■ TASK
First find the line with "let x := dField d 8 8" in the entries below, then set down exactly every line through the line with "copies := s1.host.copies.map", that line included.

╭─ INFORMATION SUPPLIED

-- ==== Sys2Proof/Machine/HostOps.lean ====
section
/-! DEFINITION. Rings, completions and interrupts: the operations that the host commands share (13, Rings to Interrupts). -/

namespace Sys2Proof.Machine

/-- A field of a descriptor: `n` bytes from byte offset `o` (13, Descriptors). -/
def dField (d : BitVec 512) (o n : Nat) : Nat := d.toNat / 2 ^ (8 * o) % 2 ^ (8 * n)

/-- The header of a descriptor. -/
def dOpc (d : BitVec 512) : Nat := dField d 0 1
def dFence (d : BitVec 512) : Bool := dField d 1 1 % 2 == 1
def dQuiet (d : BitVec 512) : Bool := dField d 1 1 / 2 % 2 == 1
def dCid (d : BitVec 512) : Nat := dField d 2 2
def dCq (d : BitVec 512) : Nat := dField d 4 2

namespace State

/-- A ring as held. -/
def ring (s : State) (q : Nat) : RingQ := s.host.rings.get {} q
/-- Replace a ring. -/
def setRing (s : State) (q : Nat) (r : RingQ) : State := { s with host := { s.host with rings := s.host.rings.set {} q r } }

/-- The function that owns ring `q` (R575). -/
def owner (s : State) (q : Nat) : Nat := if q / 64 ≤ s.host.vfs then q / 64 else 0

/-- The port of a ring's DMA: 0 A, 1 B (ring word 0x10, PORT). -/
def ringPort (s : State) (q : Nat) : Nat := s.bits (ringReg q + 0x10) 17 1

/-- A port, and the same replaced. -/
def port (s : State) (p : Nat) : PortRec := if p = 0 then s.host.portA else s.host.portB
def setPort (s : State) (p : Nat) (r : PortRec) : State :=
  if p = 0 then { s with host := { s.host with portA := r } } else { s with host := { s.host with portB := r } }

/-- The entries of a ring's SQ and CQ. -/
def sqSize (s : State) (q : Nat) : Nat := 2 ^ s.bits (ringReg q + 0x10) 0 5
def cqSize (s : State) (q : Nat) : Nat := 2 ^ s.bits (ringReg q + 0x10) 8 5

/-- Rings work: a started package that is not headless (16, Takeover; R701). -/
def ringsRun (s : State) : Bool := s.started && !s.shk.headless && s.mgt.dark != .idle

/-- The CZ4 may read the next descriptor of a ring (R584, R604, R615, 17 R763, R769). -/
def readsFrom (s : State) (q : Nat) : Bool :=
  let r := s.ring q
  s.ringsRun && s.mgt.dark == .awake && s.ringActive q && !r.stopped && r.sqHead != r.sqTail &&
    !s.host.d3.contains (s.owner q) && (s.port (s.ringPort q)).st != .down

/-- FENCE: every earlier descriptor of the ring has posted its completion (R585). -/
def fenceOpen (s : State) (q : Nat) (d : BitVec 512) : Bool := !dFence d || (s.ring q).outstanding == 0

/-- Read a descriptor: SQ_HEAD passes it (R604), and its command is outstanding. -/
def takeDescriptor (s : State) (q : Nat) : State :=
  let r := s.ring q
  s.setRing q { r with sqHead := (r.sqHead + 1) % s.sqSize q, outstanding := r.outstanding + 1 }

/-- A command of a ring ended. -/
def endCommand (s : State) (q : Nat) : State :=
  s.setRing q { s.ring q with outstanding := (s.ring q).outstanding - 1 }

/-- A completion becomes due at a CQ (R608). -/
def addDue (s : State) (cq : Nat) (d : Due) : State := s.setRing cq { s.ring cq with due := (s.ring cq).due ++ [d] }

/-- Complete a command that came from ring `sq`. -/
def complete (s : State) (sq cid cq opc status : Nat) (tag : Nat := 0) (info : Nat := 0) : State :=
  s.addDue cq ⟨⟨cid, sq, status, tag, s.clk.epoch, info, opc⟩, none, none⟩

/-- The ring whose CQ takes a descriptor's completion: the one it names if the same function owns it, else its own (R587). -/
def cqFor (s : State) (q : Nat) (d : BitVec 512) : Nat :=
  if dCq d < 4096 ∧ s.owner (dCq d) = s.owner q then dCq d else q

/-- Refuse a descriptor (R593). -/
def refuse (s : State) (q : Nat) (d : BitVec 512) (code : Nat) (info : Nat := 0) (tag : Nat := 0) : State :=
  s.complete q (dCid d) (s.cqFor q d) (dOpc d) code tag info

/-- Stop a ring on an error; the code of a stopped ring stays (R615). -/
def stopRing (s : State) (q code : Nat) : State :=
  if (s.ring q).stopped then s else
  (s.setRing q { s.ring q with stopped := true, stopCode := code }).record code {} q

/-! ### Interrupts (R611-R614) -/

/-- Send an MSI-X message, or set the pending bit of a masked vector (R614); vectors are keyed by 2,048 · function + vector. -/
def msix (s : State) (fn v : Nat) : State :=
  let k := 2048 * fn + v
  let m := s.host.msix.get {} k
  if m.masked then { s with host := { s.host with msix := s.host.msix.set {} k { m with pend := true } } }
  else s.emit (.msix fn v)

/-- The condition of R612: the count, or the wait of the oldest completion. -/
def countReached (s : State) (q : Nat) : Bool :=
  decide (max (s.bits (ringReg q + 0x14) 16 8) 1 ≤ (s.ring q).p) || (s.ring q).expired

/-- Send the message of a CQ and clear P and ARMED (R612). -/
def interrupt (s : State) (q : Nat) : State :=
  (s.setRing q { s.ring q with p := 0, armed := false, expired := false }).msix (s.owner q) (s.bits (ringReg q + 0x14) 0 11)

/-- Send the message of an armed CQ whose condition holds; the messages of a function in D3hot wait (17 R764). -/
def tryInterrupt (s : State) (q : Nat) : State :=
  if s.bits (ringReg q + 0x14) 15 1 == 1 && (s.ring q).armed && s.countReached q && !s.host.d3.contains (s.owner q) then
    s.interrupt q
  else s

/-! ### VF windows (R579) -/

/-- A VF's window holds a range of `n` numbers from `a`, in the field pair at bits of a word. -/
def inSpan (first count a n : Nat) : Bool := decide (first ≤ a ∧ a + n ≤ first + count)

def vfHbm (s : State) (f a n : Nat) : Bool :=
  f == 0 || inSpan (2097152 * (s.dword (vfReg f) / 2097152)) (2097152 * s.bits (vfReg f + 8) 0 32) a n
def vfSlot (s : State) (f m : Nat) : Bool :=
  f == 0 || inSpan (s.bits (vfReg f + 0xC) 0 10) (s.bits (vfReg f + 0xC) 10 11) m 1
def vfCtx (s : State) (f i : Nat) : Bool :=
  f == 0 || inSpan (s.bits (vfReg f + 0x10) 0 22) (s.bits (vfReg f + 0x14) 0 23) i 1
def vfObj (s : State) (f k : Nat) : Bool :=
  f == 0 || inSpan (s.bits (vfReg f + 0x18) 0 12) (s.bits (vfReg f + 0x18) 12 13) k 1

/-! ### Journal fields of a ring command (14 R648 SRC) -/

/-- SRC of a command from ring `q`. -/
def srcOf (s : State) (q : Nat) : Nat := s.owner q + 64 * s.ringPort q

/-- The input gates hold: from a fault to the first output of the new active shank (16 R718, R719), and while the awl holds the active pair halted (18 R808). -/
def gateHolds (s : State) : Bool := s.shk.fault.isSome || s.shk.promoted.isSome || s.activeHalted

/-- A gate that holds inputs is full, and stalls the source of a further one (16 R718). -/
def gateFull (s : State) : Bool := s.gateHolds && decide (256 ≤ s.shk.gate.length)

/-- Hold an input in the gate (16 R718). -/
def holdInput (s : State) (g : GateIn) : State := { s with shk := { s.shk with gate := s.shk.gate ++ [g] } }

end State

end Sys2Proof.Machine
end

╰─
╭─ INFORMATION SUPPLIED

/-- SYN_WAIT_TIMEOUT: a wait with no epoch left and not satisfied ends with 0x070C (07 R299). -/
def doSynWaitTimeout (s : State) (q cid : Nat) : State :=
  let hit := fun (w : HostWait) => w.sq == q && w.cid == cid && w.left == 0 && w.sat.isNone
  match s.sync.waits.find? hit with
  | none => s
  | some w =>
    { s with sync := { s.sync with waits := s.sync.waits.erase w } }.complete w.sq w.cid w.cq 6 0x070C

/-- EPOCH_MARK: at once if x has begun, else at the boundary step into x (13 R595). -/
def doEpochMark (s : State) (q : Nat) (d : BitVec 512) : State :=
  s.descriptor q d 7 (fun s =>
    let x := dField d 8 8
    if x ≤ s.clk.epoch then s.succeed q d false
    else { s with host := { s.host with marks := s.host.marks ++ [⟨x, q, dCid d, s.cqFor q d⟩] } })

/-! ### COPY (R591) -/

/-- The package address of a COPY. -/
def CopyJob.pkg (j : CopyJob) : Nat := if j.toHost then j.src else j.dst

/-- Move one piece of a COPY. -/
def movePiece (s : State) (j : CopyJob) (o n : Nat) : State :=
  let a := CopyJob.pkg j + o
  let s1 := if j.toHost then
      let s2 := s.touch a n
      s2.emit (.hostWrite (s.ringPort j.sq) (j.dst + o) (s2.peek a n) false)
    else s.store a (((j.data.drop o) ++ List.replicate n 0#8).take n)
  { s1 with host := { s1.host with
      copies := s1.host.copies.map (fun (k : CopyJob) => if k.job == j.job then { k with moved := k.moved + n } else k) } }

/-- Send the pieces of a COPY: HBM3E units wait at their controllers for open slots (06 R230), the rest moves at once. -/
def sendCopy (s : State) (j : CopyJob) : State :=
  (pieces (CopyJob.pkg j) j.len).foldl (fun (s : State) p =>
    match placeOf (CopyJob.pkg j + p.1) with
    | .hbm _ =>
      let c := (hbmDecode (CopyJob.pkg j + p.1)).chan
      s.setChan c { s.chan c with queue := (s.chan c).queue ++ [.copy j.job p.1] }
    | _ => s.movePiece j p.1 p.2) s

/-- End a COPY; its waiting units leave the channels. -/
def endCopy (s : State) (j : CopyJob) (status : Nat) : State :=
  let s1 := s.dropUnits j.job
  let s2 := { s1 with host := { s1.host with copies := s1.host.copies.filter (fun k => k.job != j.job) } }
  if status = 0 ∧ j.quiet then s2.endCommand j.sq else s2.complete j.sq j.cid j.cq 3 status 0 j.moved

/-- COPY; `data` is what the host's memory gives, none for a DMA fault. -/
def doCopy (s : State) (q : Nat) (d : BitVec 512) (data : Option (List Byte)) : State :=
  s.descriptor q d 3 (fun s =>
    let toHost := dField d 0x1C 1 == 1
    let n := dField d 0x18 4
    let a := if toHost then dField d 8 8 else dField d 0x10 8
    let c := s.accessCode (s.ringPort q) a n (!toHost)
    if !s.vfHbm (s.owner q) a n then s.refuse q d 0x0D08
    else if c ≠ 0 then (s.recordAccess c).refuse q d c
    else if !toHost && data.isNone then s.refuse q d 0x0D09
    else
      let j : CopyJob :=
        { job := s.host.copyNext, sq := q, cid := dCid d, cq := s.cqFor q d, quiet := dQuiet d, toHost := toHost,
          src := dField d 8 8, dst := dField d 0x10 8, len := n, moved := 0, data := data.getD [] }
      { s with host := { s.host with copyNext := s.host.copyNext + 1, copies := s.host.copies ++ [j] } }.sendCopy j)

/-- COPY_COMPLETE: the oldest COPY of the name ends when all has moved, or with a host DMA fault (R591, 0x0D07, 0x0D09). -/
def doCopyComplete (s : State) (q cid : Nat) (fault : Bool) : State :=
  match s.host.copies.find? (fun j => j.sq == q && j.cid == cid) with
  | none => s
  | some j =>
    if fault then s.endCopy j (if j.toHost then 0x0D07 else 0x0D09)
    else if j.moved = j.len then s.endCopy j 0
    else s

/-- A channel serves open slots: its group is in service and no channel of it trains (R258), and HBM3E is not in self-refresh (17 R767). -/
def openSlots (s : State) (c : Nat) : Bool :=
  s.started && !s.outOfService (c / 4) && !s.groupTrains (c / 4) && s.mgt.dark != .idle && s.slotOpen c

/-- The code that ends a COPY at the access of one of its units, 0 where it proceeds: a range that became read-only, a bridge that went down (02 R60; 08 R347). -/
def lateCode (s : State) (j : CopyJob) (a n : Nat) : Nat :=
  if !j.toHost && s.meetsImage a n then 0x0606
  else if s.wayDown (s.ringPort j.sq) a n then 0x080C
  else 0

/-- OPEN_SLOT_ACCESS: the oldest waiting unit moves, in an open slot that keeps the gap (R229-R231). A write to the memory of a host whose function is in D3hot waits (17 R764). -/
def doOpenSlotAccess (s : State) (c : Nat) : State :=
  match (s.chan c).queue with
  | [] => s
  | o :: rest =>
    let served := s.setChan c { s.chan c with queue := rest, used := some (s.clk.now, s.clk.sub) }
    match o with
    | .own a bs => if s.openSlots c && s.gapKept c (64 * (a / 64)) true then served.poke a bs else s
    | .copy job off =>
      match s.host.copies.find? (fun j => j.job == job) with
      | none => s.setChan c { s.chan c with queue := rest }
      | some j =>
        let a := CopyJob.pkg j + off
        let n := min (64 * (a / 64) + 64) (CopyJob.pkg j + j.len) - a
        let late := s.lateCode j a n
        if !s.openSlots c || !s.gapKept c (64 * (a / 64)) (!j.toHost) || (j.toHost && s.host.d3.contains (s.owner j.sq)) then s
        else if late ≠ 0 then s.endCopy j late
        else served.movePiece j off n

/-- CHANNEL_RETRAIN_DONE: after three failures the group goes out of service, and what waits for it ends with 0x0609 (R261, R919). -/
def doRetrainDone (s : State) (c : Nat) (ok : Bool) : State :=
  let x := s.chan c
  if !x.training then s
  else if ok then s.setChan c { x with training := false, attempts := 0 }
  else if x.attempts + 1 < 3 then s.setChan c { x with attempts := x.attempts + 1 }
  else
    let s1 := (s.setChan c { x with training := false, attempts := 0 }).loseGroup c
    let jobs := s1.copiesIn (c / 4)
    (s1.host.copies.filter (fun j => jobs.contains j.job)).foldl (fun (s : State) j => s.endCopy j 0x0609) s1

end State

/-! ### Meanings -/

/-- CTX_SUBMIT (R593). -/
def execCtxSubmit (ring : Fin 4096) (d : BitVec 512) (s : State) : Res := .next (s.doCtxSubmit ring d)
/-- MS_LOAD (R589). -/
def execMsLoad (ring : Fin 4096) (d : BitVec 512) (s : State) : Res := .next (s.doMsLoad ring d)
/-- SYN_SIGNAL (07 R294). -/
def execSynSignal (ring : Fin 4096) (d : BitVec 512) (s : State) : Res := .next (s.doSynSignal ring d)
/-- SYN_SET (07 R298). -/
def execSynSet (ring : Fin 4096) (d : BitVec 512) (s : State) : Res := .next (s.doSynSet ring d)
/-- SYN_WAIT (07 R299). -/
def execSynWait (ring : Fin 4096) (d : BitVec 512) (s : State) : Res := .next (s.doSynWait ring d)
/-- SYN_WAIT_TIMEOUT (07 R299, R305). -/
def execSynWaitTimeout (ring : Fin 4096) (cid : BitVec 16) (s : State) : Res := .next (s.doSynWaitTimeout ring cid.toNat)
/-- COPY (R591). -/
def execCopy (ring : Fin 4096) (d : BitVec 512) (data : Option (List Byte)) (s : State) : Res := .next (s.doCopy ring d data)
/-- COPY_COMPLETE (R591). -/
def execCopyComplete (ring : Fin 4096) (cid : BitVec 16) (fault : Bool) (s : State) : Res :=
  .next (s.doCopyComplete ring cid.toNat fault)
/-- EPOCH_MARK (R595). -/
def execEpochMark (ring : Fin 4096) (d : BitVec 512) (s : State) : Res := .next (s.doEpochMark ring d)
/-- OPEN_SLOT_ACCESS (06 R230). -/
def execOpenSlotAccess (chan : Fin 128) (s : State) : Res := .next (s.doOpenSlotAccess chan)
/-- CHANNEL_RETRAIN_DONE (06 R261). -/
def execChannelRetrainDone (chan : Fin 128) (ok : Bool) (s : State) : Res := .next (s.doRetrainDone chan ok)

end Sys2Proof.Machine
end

╰─

■ TASK SOLUTION
    let x := dField d 8 8
    if x ≤ s.clk.epoch then s.succeed q d false
    else { s with host := { s.host with marks := s.host.marks ++ [⟨x, q, dCid d, s.cqFor q d⟩] } })

/-! ### COPY (R591) -/

/-- The package address of a COPY. -/
def CopyJob.pkg (j : CopyJob) : Nat := if j.toHost then j.src else j.dst

/-- Move one piece of a COPY. -/
def movePiece (s : State) (j : CopyJob) (o n : Nat) : State :=
  let a := CopyJob.pkg j + o
  let s1 := if j.toHost then
      let s2 := s.touch a n
      s2.emit (.hostWrite (s.ringPort j.sq) (j.dst + o) (s2.peek a n) false)
    else s.store a (((j.data.drop o) ++ List.replicate n 0#8).take n)
  { s1 with host := { s1.host with
      copies := s1.host.copies.map (fun (k : CopyJob) => if k.job == j.job then { k with moved := k.moved + n } else k) } }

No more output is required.